*** DATA EXCERPTS ***
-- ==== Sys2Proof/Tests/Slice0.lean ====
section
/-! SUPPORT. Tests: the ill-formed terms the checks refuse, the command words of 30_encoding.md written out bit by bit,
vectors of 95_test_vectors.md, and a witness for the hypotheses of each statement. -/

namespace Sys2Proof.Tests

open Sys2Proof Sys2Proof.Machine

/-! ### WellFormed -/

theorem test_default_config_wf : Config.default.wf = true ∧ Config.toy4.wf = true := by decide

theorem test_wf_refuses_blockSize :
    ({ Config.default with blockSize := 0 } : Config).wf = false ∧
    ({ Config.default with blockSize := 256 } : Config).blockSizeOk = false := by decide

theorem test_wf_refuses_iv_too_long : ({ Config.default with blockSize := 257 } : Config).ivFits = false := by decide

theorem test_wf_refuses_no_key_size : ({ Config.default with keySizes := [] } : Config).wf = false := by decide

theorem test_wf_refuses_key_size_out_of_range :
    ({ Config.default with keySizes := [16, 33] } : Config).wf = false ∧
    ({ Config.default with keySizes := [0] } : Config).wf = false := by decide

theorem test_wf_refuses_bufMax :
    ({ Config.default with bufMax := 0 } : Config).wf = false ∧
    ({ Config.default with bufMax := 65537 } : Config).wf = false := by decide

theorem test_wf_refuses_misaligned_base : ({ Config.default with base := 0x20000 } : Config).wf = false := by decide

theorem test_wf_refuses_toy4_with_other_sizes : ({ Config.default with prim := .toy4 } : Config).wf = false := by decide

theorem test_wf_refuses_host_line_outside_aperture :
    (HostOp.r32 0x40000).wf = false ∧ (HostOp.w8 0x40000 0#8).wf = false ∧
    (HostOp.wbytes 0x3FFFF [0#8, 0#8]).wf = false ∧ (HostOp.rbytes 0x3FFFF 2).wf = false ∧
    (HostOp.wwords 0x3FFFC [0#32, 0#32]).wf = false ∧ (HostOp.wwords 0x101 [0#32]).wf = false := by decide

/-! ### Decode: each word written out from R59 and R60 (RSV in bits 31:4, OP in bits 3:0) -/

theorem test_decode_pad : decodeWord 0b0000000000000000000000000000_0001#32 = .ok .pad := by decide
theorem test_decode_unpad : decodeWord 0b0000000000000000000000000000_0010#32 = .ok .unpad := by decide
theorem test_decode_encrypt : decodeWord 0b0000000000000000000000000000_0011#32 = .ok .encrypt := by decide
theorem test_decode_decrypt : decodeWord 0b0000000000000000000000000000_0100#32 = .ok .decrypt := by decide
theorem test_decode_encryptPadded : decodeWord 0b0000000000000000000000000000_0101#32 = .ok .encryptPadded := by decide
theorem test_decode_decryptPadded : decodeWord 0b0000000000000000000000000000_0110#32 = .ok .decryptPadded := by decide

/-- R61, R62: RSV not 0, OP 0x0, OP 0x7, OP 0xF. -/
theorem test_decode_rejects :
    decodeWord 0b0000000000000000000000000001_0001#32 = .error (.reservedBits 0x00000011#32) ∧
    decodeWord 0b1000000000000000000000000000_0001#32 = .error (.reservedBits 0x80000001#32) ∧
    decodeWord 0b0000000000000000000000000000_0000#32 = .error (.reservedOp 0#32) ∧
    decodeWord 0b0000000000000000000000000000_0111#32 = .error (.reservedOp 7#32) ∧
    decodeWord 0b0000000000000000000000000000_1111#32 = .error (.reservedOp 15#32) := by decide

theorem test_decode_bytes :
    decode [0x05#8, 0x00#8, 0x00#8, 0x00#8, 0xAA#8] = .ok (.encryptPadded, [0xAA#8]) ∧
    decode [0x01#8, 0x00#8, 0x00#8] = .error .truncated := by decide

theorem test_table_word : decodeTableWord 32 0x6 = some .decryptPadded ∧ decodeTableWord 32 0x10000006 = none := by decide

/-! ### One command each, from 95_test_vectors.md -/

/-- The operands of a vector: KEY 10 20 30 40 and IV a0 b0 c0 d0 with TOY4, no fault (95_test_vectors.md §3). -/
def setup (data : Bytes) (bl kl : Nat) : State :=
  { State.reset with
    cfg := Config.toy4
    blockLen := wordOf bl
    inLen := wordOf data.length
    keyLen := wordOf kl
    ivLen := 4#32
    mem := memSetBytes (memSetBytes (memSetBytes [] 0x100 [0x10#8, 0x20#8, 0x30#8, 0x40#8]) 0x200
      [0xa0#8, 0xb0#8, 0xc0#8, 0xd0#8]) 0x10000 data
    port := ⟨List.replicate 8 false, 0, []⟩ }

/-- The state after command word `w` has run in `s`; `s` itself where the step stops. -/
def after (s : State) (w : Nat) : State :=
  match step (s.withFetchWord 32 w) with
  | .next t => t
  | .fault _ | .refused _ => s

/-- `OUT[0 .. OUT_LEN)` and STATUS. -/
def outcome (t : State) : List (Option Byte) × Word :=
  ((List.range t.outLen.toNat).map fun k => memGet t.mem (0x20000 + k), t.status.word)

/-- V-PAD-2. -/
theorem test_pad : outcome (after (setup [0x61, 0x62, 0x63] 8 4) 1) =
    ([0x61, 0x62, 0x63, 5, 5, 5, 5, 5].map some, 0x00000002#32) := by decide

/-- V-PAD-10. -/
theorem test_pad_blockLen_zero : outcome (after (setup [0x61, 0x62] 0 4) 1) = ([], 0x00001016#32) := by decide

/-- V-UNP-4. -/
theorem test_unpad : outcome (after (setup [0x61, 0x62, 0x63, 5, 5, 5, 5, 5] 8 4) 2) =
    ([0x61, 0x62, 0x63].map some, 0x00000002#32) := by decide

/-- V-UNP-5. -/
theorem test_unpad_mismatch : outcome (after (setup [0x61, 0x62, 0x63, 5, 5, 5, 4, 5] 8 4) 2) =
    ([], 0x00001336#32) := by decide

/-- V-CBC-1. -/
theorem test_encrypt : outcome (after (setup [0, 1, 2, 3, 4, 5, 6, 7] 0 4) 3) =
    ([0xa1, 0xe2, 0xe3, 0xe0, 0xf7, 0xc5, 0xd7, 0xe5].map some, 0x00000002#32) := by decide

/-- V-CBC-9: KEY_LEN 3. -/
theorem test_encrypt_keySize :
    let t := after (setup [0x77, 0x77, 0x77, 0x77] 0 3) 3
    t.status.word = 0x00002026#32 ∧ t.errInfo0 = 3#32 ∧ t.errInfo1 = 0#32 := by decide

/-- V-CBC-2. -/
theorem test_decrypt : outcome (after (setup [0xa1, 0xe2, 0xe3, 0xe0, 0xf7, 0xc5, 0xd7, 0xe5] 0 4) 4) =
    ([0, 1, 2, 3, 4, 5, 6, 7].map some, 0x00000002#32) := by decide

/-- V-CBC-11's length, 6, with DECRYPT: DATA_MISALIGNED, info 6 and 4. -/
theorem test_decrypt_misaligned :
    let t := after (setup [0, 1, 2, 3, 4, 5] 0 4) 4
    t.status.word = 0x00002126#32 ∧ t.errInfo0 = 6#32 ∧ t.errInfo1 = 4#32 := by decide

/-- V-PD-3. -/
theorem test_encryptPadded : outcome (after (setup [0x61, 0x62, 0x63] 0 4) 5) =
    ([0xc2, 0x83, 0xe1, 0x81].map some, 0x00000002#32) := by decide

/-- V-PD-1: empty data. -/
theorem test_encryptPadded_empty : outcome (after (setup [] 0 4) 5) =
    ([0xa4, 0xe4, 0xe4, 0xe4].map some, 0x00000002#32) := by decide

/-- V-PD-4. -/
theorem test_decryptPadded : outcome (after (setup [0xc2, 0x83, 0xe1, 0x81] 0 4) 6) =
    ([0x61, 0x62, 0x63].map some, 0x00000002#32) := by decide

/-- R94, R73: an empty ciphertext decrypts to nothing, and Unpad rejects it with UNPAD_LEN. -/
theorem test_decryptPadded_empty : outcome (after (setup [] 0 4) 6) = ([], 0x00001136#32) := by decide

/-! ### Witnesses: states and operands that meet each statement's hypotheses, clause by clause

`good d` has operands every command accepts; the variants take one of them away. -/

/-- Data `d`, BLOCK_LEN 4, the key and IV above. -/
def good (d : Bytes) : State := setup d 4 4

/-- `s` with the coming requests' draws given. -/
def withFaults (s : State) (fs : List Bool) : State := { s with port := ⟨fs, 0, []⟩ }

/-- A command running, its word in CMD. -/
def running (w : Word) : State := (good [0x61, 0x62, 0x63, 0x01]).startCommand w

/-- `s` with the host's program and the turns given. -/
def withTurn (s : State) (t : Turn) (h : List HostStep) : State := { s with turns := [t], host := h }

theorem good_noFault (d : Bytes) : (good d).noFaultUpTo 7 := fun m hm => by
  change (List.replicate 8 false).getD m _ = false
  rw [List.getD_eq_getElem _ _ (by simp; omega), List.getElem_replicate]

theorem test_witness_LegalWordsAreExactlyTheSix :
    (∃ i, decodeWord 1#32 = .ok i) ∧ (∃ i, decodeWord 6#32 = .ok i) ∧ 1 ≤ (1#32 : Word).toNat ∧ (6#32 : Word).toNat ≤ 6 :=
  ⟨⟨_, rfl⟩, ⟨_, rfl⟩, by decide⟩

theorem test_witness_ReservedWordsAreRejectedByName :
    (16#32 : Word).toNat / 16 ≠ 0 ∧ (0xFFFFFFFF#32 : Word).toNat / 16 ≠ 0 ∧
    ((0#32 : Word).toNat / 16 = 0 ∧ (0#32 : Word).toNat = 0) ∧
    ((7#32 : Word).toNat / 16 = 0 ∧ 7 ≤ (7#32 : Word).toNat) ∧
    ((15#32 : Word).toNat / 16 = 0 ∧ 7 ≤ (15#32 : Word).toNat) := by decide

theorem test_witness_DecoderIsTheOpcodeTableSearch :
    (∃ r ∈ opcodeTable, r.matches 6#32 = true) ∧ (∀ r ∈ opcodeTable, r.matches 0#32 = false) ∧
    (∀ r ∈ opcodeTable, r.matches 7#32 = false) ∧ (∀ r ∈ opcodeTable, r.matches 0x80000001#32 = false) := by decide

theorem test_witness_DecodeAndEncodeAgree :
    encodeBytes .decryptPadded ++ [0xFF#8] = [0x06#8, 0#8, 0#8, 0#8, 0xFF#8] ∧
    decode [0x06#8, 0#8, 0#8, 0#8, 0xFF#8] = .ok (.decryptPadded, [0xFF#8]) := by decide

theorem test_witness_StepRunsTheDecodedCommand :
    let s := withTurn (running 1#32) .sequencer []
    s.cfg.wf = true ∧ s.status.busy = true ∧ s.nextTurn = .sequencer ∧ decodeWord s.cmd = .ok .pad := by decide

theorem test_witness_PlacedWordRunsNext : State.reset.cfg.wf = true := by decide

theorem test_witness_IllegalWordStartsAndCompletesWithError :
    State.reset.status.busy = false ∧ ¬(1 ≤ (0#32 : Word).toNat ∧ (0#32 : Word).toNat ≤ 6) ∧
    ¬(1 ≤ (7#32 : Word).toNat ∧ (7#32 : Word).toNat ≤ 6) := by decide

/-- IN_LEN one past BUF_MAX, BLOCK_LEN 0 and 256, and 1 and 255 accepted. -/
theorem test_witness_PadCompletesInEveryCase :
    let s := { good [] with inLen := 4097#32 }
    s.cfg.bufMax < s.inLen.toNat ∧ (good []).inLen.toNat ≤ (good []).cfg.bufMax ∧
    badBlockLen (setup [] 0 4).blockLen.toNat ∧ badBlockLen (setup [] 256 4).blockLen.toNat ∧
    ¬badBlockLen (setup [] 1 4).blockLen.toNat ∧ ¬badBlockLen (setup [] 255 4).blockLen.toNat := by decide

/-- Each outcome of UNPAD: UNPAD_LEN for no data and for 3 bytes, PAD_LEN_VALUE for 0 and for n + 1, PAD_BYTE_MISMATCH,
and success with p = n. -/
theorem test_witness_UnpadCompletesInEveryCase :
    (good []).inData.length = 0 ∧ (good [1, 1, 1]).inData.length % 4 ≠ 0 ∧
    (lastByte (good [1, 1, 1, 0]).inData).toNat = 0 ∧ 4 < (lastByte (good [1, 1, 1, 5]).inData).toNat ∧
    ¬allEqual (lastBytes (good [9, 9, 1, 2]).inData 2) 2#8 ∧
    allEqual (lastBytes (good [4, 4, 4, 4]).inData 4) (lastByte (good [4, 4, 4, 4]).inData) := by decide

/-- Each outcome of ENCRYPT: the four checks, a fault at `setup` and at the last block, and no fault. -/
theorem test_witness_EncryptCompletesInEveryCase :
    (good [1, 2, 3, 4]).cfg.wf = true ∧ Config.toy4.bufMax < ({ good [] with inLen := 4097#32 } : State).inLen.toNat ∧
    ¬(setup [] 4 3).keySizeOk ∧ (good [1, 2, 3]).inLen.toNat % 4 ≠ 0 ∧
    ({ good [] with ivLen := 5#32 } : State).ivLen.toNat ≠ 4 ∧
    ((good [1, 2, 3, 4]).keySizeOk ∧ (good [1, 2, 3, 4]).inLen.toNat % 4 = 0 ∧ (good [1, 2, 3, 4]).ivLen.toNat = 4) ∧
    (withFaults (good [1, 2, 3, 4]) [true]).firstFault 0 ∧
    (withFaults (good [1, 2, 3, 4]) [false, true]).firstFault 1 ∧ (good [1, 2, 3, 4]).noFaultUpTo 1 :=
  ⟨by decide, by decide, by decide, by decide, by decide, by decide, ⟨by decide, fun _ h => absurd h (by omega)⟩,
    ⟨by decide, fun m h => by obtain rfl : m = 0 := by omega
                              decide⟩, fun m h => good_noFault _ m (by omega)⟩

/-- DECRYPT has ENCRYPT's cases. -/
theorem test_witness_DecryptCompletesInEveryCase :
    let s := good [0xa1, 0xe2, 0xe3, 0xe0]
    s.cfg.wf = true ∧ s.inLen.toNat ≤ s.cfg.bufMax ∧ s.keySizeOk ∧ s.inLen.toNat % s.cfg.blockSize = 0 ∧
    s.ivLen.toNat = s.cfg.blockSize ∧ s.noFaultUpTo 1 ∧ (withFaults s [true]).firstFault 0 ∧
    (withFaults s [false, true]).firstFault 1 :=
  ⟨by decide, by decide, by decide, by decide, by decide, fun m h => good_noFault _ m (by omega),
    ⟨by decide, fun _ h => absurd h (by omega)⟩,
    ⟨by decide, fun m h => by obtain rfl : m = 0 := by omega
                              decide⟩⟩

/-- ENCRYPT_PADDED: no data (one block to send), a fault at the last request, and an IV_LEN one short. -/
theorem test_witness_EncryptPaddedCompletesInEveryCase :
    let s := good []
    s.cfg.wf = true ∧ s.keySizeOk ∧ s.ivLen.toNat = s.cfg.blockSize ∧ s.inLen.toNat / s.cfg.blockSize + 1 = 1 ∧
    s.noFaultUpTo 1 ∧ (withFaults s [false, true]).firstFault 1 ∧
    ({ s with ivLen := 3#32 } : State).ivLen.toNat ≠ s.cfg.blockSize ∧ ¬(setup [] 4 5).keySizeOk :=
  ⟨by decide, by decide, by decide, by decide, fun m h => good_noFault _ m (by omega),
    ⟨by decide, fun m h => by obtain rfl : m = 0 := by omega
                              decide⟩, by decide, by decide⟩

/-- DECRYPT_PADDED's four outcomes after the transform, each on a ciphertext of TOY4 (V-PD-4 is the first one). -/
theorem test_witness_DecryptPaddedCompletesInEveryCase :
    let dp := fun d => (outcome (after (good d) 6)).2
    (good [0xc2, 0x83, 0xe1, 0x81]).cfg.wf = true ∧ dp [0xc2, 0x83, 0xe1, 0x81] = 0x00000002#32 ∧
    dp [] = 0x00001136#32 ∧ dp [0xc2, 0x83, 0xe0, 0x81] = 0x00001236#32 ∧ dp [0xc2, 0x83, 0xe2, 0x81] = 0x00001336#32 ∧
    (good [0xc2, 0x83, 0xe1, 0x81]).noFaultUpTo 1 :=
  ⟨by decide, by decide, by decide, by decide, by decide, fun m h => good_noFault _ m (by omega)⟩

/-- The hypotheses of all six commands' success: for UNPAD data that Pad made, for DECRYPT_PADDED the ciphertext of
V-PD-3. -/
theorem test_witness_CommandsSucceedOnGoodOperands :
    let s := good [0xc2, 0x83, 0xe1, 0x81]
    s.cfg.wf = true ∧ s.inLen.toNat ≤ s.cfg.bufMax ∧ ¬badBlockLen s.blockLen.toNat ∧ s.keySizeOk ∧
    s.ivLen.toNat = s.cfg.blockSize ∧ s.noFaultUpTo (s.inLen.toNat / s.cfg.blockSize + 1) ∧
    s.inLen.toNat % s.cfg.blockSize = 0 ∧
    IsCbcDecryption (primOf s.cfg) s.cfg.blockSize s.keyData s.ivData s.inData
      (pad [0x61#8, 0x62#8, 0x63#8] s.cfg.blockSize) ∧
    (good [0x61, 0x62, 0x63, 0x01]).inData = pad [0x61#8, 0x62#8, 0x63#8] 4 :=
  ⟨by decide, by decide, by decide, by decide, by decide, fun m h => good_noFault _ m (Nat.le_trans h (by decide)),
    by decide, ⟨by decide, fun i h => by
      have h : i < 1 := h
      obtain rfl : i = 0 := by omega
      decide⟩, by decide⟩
***
§ EXERCISE
The number of lines above containing the word "given" is all that should be returned.

§ SOLVED PROBLEM
2